◆ Action item
Word for word, copy each record that comes after this.

Excerpts from a dataset:
= Beginning of Section =
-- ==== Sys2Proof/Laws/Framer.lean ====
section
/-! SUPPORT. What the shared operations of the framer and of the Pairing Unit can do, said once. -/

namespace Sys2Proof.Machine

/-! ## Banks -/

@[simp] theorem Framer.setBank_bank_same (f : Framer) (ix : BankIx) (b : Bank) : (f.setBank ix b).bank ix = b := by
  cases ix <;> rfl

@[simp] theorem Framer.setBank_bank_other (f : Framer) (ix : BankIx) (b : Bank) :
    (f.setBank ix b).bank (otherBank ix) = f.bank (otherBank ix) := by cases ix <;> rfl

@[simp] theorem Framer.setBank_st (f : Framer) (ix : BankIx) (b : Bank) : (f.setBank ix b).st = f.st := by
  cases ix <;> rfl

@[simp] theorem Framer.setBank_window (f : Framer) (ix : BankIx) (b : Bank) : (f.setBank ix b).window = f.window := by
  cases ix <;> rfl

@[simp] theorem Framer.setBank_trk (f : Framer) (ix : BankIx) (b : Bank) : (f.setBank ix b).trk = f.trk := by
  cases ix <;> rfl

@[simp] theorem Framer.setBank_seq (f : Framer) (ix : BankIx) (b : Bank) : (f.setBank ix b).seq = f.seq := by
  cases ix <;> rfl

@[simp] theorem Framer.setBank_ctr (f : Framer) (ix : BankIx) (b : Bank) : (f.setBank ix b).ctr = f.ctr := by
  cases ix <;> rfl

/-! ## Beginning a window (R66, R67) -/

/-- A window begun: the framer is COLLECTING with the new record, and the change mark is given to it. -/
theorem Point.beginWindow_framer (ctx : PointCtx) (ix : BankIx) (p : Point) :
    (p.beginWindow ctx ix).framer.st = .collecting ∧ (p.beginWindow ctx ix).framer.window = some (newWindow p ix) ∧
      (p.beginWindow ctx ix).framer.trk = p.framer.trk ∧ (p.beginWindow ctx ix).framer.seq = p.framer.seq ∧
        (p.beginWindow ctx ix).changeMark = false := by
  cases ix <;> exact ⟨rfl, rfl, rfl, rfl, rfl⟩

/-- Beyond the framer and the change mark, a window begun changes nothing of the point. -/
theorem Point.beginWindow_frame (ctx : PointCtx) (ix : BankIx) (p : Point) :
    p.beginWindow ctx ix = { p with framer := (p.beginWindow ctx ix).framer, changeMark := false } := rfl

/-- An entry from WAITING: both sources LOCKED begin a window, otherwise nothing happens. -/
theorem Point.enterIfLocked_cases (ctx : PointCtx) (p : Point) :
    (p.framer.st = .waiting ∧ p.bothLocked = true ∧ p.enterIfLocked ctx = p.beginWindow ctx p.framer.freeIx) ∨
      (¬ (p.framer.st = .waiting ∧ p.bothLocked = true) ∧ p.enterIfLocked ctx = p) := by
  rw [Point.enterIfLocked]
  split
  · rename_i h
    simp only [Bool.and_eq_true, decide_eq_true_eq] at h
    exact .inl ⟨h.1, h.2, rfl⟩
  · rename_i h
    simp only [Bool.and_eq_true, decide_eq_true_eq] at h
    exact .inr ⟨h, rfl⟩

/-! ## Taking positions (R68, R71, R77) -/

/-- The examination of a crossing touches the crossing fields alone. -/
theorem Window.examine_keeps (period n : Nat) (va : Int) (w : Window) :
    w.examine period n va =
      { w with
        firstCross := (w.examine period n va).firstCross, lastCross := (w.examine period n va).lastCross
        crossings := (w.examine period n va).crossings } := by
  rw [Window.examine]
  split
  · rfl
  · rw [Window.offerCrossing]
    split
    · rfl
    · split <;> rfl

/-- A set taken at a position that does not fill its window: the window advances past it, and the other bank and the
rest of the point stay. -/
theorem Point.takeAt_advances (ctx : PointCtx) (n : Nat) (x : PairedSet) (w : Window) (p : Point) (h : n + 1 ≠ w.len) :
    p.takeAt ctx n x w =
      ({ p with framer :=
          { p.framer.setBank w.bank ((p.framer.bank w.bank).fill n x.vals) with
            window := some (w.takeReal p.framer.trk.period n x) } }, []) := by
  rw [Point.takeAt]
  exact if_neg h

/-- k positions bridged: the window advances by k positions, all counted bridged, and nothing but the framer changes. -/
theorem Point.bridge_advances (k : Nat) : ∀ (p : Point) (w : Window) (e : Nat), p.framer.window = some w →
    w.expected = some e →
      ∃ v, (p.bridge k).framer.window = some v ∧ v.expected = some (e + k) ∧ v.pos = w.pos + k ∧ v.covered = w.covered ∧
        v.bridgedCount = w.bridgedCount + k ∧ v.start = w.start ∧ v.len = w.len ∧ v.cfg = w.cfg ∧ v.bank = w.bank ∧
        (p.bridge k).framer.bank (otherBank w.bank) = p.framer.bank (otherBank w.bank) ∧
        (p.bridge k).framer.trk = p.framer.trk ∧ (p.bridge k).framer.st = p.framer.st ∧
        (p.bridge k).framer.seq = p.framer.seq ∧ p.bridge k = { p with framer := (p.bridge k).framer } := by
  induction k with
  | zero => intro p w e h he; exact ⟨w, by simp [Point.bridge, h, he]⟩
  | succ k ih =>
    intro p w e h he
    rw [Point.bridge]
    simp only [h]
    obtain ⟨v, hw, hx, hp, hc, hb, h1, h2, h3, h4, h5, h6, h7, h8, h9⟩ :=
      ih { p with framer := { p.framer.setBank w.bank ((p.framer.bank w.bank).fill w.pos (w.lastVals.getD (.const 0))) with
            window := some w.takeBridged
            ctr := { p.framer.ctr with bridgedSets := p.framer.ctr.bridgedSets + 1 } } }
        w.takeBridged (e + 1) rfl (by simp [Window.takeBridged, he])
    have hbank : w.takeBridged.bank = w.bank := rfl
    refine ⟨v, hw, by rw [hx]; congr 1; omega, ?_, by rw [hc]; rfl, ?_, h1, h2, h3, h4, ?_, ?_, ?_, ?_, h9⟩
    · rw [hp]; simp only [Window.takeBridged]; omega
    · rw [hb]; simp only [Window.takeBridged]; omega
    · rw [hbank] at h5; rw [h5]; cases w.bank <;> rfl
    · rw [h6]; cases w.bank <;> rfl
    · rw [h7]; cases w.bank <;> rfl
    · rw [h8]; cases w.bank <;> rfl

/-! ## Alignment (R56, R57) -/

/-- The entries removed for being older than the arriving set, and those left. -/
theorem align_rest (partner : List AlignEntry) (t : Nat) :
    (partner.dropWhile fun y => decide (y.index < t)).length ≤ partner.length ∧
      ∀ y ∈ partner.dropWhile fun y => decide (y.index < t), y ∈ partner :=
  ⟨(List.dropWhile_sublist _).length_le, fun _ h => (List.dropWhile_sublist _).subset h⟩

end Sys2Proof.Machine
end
= End of Section =
◆ Answer to the exercise
-- ==== Sys2Proof/Laws/Framer.lean ====
section
/-! SUPPORT. What the shared operations of the framer and of the Pairing Unit can do, said once. -/

namespace Sys2Proof.Machine

/-! ## Banks -/

@[simp] theorem Framer.setBank_bank_same (f : Framer) (ix : BankIx) (b : Bank) : (f.setBank ix b).bank ix = b := by
  cases ix <;> rfl

@[simp] theorem Framer.setBank_bank_other (f : Framer) (ix : BankIx) (b : Bank) :
    (f.setBank ix b).bank (otherBank ix) = f.bank (otherBank ix) := by cases ix <;> rfl

@[simp] theorem Framer.setBank_st (f : Framer) (ix : BankIx) (b : Bank) : (f.setBank ix b).st = f.st := by
  cases ix <;> rfl

@[simp] theorem Framer.setBank_window (f : Framer) (ix : BankIx) (b : Bank) : (f.setBank ix b).window = f.window := by
  cases ix <;> rfl

@[simp] theorem Framer.setBank_trk (f : Framer) (ix : BankIx) (b : Bank) : (f.setBank ix b).trk = f.trk := by
  cases ix <;> rfl

@[simp] theorem Framer.setBank_seq (f : Framer) (ix : BankIx) (b : Bank) : (f.setBank ix b).seq = f.seq := by
  cases ix <;> rfl

@[simp] theorem Framer.setBank_ctr (f : Framer) (ix : BankIx) (b : Bank) : (f.setBank ix b).ctr = f.ctr := by
  cases ix <;> rfl

/-! ## Beginning a window (R66, R67) -/

/-- A window begun: the framer is COLLECTING with the new record, and the change mark is given to it. -/
theorem Point.beginWindow_framer (ctx : PointCtx) (ix : BankIx) (p : Point) :
    (p.beginWindow ctx ix).framer.st = .collecting ∧ (p.beginWindow ctx ix).framer.window = some (newWindow p ix) ∧
      (p.beginWindow ctx ix).framer.trk = p.framer.trk ∧ (p.beginWindow ctx ix).framer.seq = p.framer.seq ∧
        (p.beginWindow ctx ix).changeMark = false := by
  cases ix <;> exact ⟨rfl, rfl, rfl, rfl, rfl⟩

/-- Beyond the framer and the change mark, a window begun changes nothing of the point. -/
theorem Point.beginWindow_frame (ctx : PointCtx) (ix : BankIx) (p : Point) :
    p.beginWindow ctx ix = { p with framer := (p.beginWindow ctx ix).framer, changeMark := false } := rfl

/-- An entry from WAITING: both sources LOCKED begin a window, otherwise nothing happens. -/
theorem Point.enterIfLocked_cases (ctx : PointCtx) (p : Point) :
    (p.framer.st = .waiting ∧ p.bothLocked = true ∧ p.enterIfLocked ctx = p.beginWindow ctx p.framer.freeIx) ∨
      (¬ (p.framer.st = .waiting ∧ p.bothLocked = true) ∧ p.enterIfLocked ctx = p) := by
  rw [Point.enterIfLocked]
  split
  · rename_i h
    simp only [Bool.and_eq_true, decide_eq_true_eq] at h
    exact .inl ⟨h.1, h.2, rfl⟩
  · rename_i h
    simp only [Bool.and_eq_true, decide_eq_true_eq] at h
    exact .inr ⟨h, rfl⟩

/-! ## Taking positions (R68, R71, R77) -/

/-- The examination of a crossing touches the crossing fields alone. -/
theorem Window.examine_keeps (period n : Nat) (va : Int) (w : Window) :
    w.examine period n va =
      { w with
        firstCross := (w.examine period n va).firstCross, lastCross := (w.examine period n va).lastCross
        crossings := (w.examine period n va).crossings } := by
  rw [Window.examine]
  split
  · rfl
  · rw [Window.offerCrossing]
    split
    · rfl
    · split <;> rfl

/-- A set taken at a position that does not fill its window: the window advances past it, and the other bank and the
rest of the point stay. -/
theorem Point.takeAt_advances (ctx : PointCtx) (n : Nat) (x : PairedSet) (w : Window) (p : Point) (h : n + 1 ≠ w.len) :
    p.takeAt ctx n x w =
      ({ p with framer :=
          { p.framer.setBank w.bank ((p.framer.bank w.bank).fill n x.vals) with
            window := some (w.takeReal p.framer.trk.period n x) } }, []) := by
  rw [Point.takeAt]
  exact if_neg h

/-- k positions bridged: the window advances by k positions, all counted bridged, and nothing but the framer changes. -/
theorem Point.bridge_advances (k : Nat) : ∀ (p : Point) (w : Window) (e : Nat), p.framer.window = some w →
    w.expected = some e →
      ∃ v, (p.bridge k).framer.window = some v ∧ v.expected = some (e + k) ∧ v.pos = w.pos + k ∧ v.covered = w.covered ∧
        v.bridgedCount = w.bridgedCount + k ∧ v.start = w.start ∧ v.len = w.len ∧ v.cfg = w.cfg ∧ v.bank = w.bank ∧
        (p.bridge k).framer.bank (otherBank w.bank) = p.framer.bank (otherBank w.bank) ∧
        (p.bridge k).framer.trk = p.framer.trk ∧ (p.bridge k).framer.st = p.framer.st ∧
        (p.bridge k).framer.seq = p.framer.seq ∧ p.bridge k = { p with framer := (p.bridge k).framer } := by
  induction k with
  | zero => intro p w e h he; exact ⟨w, by simp [Point.bridge, h, he]⟩
  | succ k ih =>
    intro p w e h he
    rw [Point.bridge]
    simp only [h]
    obtain ⟨v, hw, hx, hp, hc, hb, h1, h2, h3, h4, h5, h6, h7, h8, h9⟩ :=
      ih { p with framer := { p.framer.setBank w.bank ((p.framer.bank w.bank).fill w.pos (w.lastVals.getD (.const 0))) with
            window := some w.takeBridged
            ctr := { p.framer.ctr with bridgedSets := p.framer.ctr.bridgedSets + 1 } } }
        w.takeBridged (e + 1) rfl (by simp [Window.takeBridged, he])
    have hbank : w.takeBridged.bank = w.bank := rfl
    refine ⟨v, hw, by rw [hx]; congr 1; omega, ?_, by rw [hc]; rfl, ?_, h1, h2, h3, h4, ?_, ?_, ?_, ?_, h9⟩
    · rw [hp]; simp only [Window.takeBridged]; omega
    · rw [hb]; simp only [Window.takeBridged]; omega
    · rw [hbank] at h5; rw [h5]; cases w.bank <;> rfl
    · rw [h6]; cases w.bank <;> rfl
    · rw [h7]; cases w.bank <;> rfl
    · rw [h8]; cases w.bank <;> rfl

/-! ## Alignment (R56, R57) -/

/-- The entries removed for being older than the arriving set, and those left. -/
theorem align_rest (partner : List AlignEntry) (t : Nat) :
    (partner.dropWhile fun y => decide (y.index < t)).length ≤ partner.length ∧
      ∀ y ∈ partner.dropWhile fun y => decide (y.index < t), y ∈ partner :=
  ⟨(List.dropWhile_sublist _).length_le, fun _ h => (List.dropWhile_sublist _).subset h⟩

end Sys2Proof.Machine
end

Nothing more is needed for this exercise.